In the entries that follow, the lines from the one with "let put := fun" through the one with "let l := k.liveOf bs" are the ones to write out, exactly and with both ends included. Nothing else should appear.

* PROVIDED RECORDS:
|---|

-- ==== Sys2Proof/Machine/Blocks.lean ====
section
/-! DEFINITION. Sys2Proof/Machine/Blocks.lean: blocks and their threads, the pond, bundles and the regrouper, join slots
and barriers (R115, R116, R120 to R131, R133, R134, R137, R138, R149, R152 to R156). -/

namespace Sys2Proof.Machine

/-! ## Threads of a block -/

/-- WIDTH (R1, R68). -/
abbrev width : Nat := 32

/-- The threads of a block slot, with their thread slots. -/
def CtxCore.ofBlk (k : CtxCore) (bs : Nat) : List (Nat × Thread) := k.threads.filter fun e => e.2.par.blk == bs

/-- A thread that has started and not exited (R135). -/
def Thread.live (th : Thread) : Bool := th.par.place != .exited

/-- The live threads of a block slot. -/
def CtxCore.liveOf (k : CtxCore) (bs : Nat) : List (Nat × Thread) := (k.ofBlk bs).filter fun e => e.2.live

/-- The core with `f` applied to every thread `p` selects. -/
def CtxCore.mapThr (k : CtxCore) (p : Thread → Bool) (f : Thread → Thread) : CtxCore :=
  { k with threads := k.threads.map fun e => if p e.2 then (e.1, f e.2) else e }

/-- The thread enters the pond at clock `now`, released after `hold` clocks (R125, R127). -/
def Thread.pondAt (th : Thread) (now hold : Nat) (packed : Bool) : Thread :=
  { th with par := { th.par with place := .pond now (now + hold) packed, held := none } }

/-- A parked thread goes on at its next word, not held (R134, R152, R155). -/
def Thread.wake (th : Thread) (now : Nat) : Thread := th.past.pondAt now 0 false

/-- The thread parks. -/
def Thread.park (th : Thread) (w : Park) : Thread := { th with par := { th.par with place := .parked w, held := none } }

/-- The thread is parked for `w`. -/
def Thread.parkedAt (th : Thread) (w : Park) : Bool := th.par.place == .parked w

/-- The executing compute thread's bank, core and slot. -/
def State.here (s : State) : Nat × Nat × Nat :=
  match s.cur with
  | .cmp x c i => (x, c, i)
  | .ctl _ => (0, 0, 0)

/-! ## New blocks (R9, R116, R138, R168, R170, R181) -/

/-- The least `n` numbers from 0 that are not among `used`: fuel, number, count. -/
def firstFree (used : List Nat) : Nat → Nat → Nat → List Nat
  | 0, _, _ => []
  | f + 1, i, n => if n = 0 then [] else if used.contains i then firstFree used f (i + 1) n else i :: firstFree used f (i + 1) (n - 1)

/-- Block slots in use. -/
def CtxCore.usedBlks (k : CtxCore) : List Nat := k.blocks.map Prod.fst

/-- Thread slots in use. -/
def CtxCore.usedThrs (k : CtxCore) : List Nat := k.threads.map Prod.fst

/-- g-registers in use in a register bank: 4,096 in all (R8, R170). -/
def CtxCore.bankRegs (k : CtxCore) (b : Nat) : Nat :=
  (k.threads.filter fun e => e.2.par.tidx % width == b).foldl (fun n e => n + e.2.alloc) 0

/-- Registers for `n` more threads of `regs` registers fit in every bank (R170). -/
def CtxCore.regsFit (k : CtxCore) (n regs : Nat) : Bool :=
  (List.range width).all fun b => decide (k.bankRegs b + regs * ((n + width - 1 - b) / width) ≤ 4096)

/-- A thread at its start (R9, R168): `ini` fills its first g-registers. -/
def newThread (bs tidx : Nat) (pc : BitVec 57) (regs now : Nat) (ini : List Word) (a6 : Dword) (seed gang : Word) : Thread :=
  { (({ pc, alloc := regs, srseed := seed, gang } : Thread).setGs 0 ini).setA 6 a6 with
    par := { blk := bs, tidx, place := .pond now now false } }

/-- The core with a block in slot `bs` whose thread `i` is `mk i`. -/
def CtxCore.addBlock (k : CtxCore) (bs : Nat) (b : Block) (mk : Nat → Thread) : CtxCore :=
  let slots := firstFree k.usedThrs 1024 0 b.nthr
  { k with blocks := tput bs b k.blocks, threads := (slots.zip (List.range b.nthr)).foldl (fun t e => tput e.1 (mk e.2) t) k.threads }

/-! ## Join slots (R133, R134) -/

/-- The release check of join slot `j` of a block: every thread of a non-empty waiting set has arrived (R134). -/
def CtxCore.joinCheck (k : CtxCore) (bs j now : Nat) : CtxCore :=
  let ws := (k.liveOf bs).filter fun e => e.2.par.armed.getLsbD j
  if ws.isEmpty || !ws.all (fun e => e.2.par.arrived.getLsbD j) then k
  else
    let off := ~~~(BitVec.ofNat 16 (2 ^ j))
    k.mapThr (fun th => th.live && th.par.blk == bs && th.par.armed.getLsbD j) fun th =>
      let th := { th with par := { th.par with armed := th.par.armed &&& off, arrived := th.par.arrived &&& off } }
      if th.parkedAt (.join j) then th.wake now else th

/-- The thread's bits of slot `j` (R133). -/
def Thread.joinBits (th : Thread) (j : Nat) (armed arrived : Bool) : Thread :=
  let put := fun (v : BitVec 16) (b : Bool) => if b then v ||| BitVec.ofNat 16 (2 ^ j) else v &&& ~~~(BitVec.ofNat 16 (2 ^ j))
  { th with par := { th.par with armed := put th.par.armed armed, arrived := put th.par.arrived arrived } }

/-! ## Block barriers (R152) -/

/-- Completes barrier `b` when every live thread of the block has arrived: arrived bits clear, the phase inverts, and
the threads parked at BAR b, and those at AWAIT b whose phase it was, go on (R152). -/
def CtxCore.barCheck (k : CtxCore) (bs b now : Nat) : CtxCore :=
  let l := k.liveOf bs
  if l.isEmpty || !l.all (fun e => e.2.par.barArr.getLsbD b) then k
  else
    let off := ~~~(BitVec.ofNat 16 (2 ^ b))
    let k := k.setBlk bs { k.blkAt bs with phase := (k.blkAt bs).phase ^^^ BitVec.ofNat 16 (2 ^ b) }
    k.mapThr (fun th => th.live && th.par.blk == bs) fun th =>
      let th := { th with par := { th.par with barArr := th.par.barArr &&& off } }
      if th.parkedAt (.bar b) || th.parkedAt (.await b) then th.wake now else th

|---|

* TASK OUTPUT:
  let put := fun (v : BitVec 16) (b : Bool) => if b then v ||| BitVec.ofNat 16 (2 ^ j) else v &&& ~~~(BitVec.ofNat 16 (2 ^ j))
  { th with par := { th.par with armed := put th.par.armed armed, arrived := put th.par.arrived arrived } }

/-! ## Block barriers (R152) -/

/-- Completes barrier `b` when every live thread of the block has arrived: arrived bits clear, the phase inverts, and
the threads parked at BAR b, and those at AWAIT b whose phase it was, go on (R152). -/
def CtxCore.barCheck (k : CtxCore) (bs b now : Nat) : CtxCore :=
  let l := k.liveOf bs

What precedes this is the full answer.